ABU DHABI // The GCC and the world must evolve their strategies to address the rising threat posed by terrorist organisations, said the president of an Abu Dhabi-based think tank.
Dr Ahmed Al Hamli, from Trends Research and Advisory, said armed groups such as ISIL were changing the character of modern war by making it more complex as national security mechanisms and criminal justice systems could not contain them.
“In the GCC we are experiencing conflicts involving [terrorist groups] whose actions appear motivated by extremist ideologies,” he said at the second Future Security of the GCC conference in the capital on Monday.
“The problem we are addressing today is very real, they are threatening regional and global security and it appears at times we fail to have effective understandings of how armed [terrorist groups] are changing the character of modern war.”

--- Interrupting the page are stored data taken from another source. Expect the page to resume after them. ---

/-- R290 to R292, R301, R326, R327: a majority access, message by message; the hounds and the rebases.
Where it reads or chooses beyond the spec's words: notes/assumptions/28, 29, 93, 94. -/
def Obligations.MajorityEvents : Prop :=
  ∀ (s : State) (k i : Nat),
    let o := s.majOp k
    let root := s.partOfCluster (sidCluster o.sid)
    let st := (s.ssetStacks root o.sset).getD i 0
    let c := s.majCopy root st o.addr
    let answers (d : MajCopy) (ok : Bool) (l : Leg) : Leg :=
      { l with stage := 2, ok := ok, wts := d.wts, wid := d.wid, rts := d.rts, img := d.img }
    let maj := majorityOf (s.ssetStacks root o.sset).length
    (o.used = true → s.copyAnswers root st o.addr = true → (o.leg i).stage = 1 →
      (o.write = true → o.writing = false →
        exec (.copyProbe k i) s = .next (s.setMajOp k (o.modLeg i (fun l => answers c l.ok l)))) ∧
      (o.write = false → let d := copyTakesRead c o.pts
        exec (.copyRead k i) s = .next ((s.setCopy st o.addr d).setMajOp k (o.modLeg i (fun l => answers d l.ok l))))) ∧
    (o.used = true → o.write = true → o.writing = true → (o.leg i).stage = 1 → s.stackUp root st = true →
      let (ok, d) := copyTakesWrite c o.ts (sidAgent o.sid) o.img
      exec (.copyWrite k i) s = .next ((s.setCopy st o.addr d).setMajOp k (o.modLeg i (fun l => { l with
        stage := 2, ok := ok, rts := d.rts })))) ∧
    (o.used = true → o.write = false → (o.leg i).stage = 4 → s.stackUp root st = true →
      let d := copyTakesRepair c o.ts o.wid o.img
      let s1 := (s.setCopy st o.addr d).setMajOp k (o.modLeg i (fun l => { l with stage := 5 }))
      exec (.copyRepair k i) s = .next (if d.tag = c.tag then s1
        else s1.onSys (fun y => { y with hounds := tmod y.hounds (st / 3) (fun h => { h with rdrep := h.rdrep + 1 }) }))) ∧
    -- a probe's answers fix the write once a majority has given them
    (o.used = true → o.write = true → o.writing = false → o.taken = false → (o.leg i).stage = 2 →
      let o1 := o.modLeg i (fun l => { l with stage := 3 })
      let got := ((List.range (s.ssetStacks root o.sset).length).map o1.leg).filter (fun l => l.stage == 3)
      (got.length < maj → exec (.majAnswer k i) s = .next (s.setMajOp k o1)) ∧
      (maj ≤ got.length → ∃ o2, exec (.majAnswer k i) s = .next (s.setMajOp k o2) ∧ o2.writing = true ∧
        o2.ts = max o.pts (got.foldl (fun m l => max m l.rts) 0 + 1) ∧
        o2.img = imgPut (newestLeg got).img o.off o.n o.v.toNat)) ∧
    -- the hounds and the rebases
    (∀ q j, q < 4 → bitOf (s.hound q).cfg.toNat 31 = true → (s.houndCells q)[(s.hound q).pos]? = some j →
      exec (.houndVisit q) s = .next ((s.houndCell (s.partOf q) j).2.modHound q (fun x => { x with
        pos := x.pos + 1, rep := x.rep + BitVec.ofNat 64 (s.houndCell (s.partOf q) j).1 }))) ∧
    (∀ p, p < 4 → s.partOf p = p → (s.part p).walker = false → 3 * 2 ^ 45 ≤ s.maxStamp p →
      let b := 2 ^ 45
      let qs := (List.range 4).filter (fun q => s.partOf q == p)
      exec (.rebase p) s = .next (((((s.quartersOf p).foldl (fun t q => t.houndPass q) (s.mapStamps p (fun t => max t (2 * b)))).dropCaches
        qs).mapStamps p (fun t => max t b - b)).modPart p (fun y => { y with epoch := y.epoch + 1, walker := true }))) ∧
    (∀ p, (s.part p).walker = true → let bit := s.epochBit p
      exec (.rebaseWalkerDone p) s = .next ((s.onMem (fun m => { m with
        lines := m.lines.map (fun e => if s.partOf (homeQuarter (e.1 * 64)) = p then (e.1, convLine bit e.2) else e)
        maj := m.maj.map (fun e => if s.partOf (e.1 / 2 ^ 52 / 3) = p then (e.1, convCopy bit e.2) else e) })).modPart p (fun y => { y with
          walker := false })))

/-- R278 to R286: what waits on a fault record goes on or ends; a job is pre-empted, its switch handlers run or the device saves
its contexts, and it comes back.
Where it reads or chooses beyond the spec's words: notes/assumptions/20, 41, 71, 72. -/
def Obligations.FaultAndPreemptEvents : Prop :=
  ∀ (s : State) (job : Nat),
    (∀ tag f, (s.job job).faults.find? (fun g => g.tag == tag) = some f →
      let left (x : Job) : Job := { x with faults := x.faults.filter (fun g => g.tag != tag), blocked := x.blocked.filter (fun y => y.2 != tag) }
      let ends := (((s.job job).blocked.filter (fun y => y.2 == tag)).map (fun y =>
        (y.1, if f.cause = 0x18 then 0xA2 else if f.cause = 0x19 then 0xA3 else 0x80)))
      exec (.fresumeRetry job tag) s = .next (s.modJob job left) ∧
      exec (.fresumeAbort job tag) s = .next (s.modJob job (fun x => { left x with broken := x.broken ++ ends }))) ∧
    (∀ clusters, (s.job job).state ≠ 0 → exec (.preemptRequest job clusters) s = .next (s.preempt job clusters)) ∧
    (∀ clusters, (s.job job).state ≠ 0 → s.covered job clusters = [] →
      exec (.preemptRequest job clusters) s =
        .next ((s.jobMatrices job clusters).foldl (fun t k => t.modMat k (fun m => { m with frozen := true })) s)) ∧
    (∀ sid, let x := tget s.core.holds sid
      thas s.core.holds sid = true → (s.strand sid).live = false → tgetD 0 s.core.switch sid = 0 →
      (∀ i h, handlerOf (s.graph x.who.job x.who.graph).img = some (i, h) →
        ∃ t, exec (.handlerStart sid) s = .next t ∧ t = s.startHandler sid i h.entry x false) ∧
      (handlerOf (s.graph x.who.job x.who.graph).img = none → ∀ u s1, s.saveAreaBad x.who.job sid true = 0 →
        s.sysWrite (clusterQuarter (sidCluster sid)) x.who.job (s.recordAddr x.who.job sid) x.pts (sidAgent sid)
          (recordWords x ++ List.replicate 43 0) = (u, s1) →
        exec (.handlerStart sid) s = .next (s1.onCores (fun c => { c with holds := tdel c.holds sid, saved := tset c.saved sid x })))) ∧
    (∀ sid, let y := tget s.core.saved sid
      s.core.outs.filter (fun e => e.2 == job + 1) = [(sid, job + 1)] → s.canReturn sid = true → s.pmHolds (sid / 512) = false →
      let s1 := s.returnStrand sid
      let s2 := (s1.jobGraphs job).foldl (fun t e => (t.nodeStreams job e.1).foldl (fun u z => u.startStream z.1 0) t) s1
      exec (.jobRestore job) s = .next ((s2.jobGraphs job).foldl (fun t e => (graphMatrices e.2.img).foldl (fun u k =>
        u.modMat k (fun m => { m with frozen := false })) t) (s2.loadPower (sid / 512) job)) ∧
      (thas s.core.saved sid = true → handlerOf (s.graph y.who.job y.who.graph).img = none → s1 = s.restoreContext sid y.pts))


/-- R357, R364, R365, R371 to R377: a lease request is served, an engine wakes, drains and sleeps; the controller moves a
region's scale and drop; an island hops, droops, and enters and leaves retention.
Where it reads or chooses beyond the spec's words: notes/assumptions/73, 77. -/
def Obligations.LeaseAndPowerEvents : Prop :=
  ∀ (s : State) (q i cl : Nat),
    let e := s.kEngine q i
    let x := s.island q i
    -- leases
    (∀ r rest, s.kHeads q = r :: rest → r.bound = none →
      let kind := (s.lease r.slot).kind
      let own := ((List.range 4).map (fun n => kind * 4 + n)).filter (fun n => !(s.kEngine q n).out)
      (∀ n, s.awakeCount q < s.kBudget q → s.kFree q kind = some n → exec (.leaseServe q) s = .next (s.kWake q n r)) ∧
      (∀ n, own.all (fun m => (s.kEngine q m).awake) = true → (s.awakeCount q < s.kBudget q → s.kFree q kind = none) →
        s.kVictim q r.prio own = some n → exec (.leaseServe q) s = .next (s.kRecall q n r)) ∧
      (∀ n, own.all (fun m => (s.kEngine q m).awake) = false → s.kBudget q ≤ s.awakeCount q →
        s.kVictim q r.prio (List.range 32) = some n → exec (.leaseServe q) s = .next (s.kRecall q n r))) ∧
    (e.state = 2 →
      (e.rel = false → ∀ k, e.slot = k + 1 → exec (.leaseWakeDone q i) s =
        .next ((((s.modKEngine q i (fun y => { y with state := 3, age := s.tickNo })).slotState k 3).slotReady k).tickUp)) ∧
      (e.rel = true → exec (.leaseWakeDone q i) s = .next (s.kDrain q i false))) ∧
    (e.state = 4 → exec (.graceExpire q i) s = .next (s.kDrain q i true)) ∧
    (e.state = 5 → e.jobs = [] → exec (.leaseDrainDone q i) s = .next (s.kWarmed q i)) ∧
    (e.state = 1 → (∀ n, n < 32 → (s.kEngine q n).state = 1 → e.age ≤ (s.kEngine q n).age) →
      exec (.warmTimeout q i) s = .next (s.modKEngine q i (fun y => { y with state := 0 }))) ∧
    -- the controller, here for region i of quarter q
    (s.scaleFloor q i < s.lscaleOf q i → exec (.lscaleStep q i false) s = .next (s.setLscale q i (s.lscaleOf q i - 1))) ∧
    (s.lscaleOf q i ≤ s.scaleFloor q i → (∀ r, r ∈ s.regionsOf q → s.lscaleOf q r ≤ s.scaleFloor q r) →
      ∀ n, s.regionRequest q i = some n → s.dropOf q i + 1 < n →
        exec (.lscaleStep q i false) s = .next (s.setDrop q i (s.dropOf q i + 1))) ∧
    (0 < s.dropOf q i → exec (.lscaleStep q i true) s = .next (s.setDrop q i (s.dropOf q i - 1))) ∧
    (s.dropOf q i = 0 → (∀ r, r ∈ s.regionsOf q → s.dropOf q r = 0) →
      exec (.lscaleStep q i true) s = .next (s.setLscale q i (min 255 (s.lscaleOf q i + 1)))) ∧
    -- an island
    (∀ n, s.levelTarget q i = some n → x.ret = false → x.str = false → x.hop = none → n ≠ x.cur →
      exec (.vfHop q i) s = .next (s.setIsland q i { x with hop := some n, retry := none })) ∧
    (∀ n, x.hop = some n → exec (.vfHopDone q i) s = .next (s.setIsland q i { x with cur := n, hop := none }) ∧
      exec (.droop q i) s = .next ((s.setIsland q i { x with str := true, hop := none, retry := some n }).onKen (fun k =>
        { k with hopabort := tmod k.hopabort q (fun c => c + 1) }))) ∧
    (x.hop = none → exec (.droop q i) s = .next (s.setIsland q i { x with str := true })) ∧
    (x.str = true → exec (.droopClear q i) s = .next (s.setIsland q i { x with str := false, hop := x.retry, retry := none })) ∧
    (let y := s.island (clusterQuarter cl) (cl % 12)
     let on := s.setIsland (clusterQuarter cl) (cl % 12) { y with ret := false, wake := false }
     (y.ret = false → y.hop = none → s.clusterIdle cl = true → exec (.retentionEnter cl) s =
       .next (s.setIsland (clusterQuarter cl) (cl % 12) { y with ret := true, wake := false })) ∧
     (y.ret = true → y.wake = true ∨ tget s.lnk.mesh cl ≠ [] ∨ s.core.strands.any (fun e => e.2.live && sidCluster e.1 == cl) = true →
       ∀ found, exec (.retentionExit cl true found) s = .next on ∧
         exec (.retentionExit cl false found) s = .next (on.coldRestart cl found)))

An increase in terrorist attacks has caused major turbulence and instability around the world, with three major cities, Paris, Beirut and Baghdad, struck in the past week alone.
“If ISIL is now able to project violence well beyond its territorial base, the international system needs to find ways to respond,” Dr Al Hamli said. “The extent of modern conflict involving [terrorist groups] is large.”
He said since the end of the Second World War, the world had experienced more than 250 conflicts, mainly driven by such groups. “They are able to threaten international peace and security in the use of violence, through either conventional or unconventional means of warfare,” he said. “The difficulty we face is that national security mechanisms or criminal justice systems cannot be used to contain them as they either rival states in the projection of armed force, or the state is unable to control its own territory or these [groups] within that territory.”
The Middle East has been plagued by conflicts in the past few years, particularly in Libya, Syria, Egypt and, more recently, Yemen, which have created millions of refugees and internally displaced people. “These [terrorist groups] have imposed challenges but current events are different now,” said Dr Richard Burchill, director of research and engagement at Trends Research and Advisory. “The international system has declared that the use of violence to achieve political goals in the absence of self-defence is unacceptable. These groups pose challenges and threats to a more secure and peaceful world.”
Experts said technological changes in communication and transport also posed serious threats.
“They are interlinked,” said Dr David Betz, reader in warfare at King’s College in London.
“What happens with this is when you take a system and you add more connections and actors over more distance, you increase the intrinsic complexity of a network with more nodes. The effect is we live in a world where what happens in one place can have very immediate effects elsewhere ... spatially very distant, at a rapid rate and this introduces greater unpredictability to the system, which is strategically problematic.”
An integrated civil and military approach will be needed to tackle these groups, from the Houthis to ISIL and Al Qaeda. “In conventional war, the object is to seize territory ... to destroy the enemy’s forces,” said Theo Farrell, professor of war in the modern world and head of war studies at King’s College. “But in counter-insurgency, it’s to win over the hearts and minds of people, so it’s very different. In this case, 20 per cent of the campaign is military and 80 per cent non-military.”
The roots of terrorism will also have to be found. “We need to understand the constant rise of asymmetric wars,” said Abdelqader Fahmi, specialist in political science and international relations at Trends Research and Advisory, from Jordan. “Political events are not created by fate but by politicians’ will. We need to question the funding of these terrorist groups and their ability to move in the battlefield and mobilise their forces.”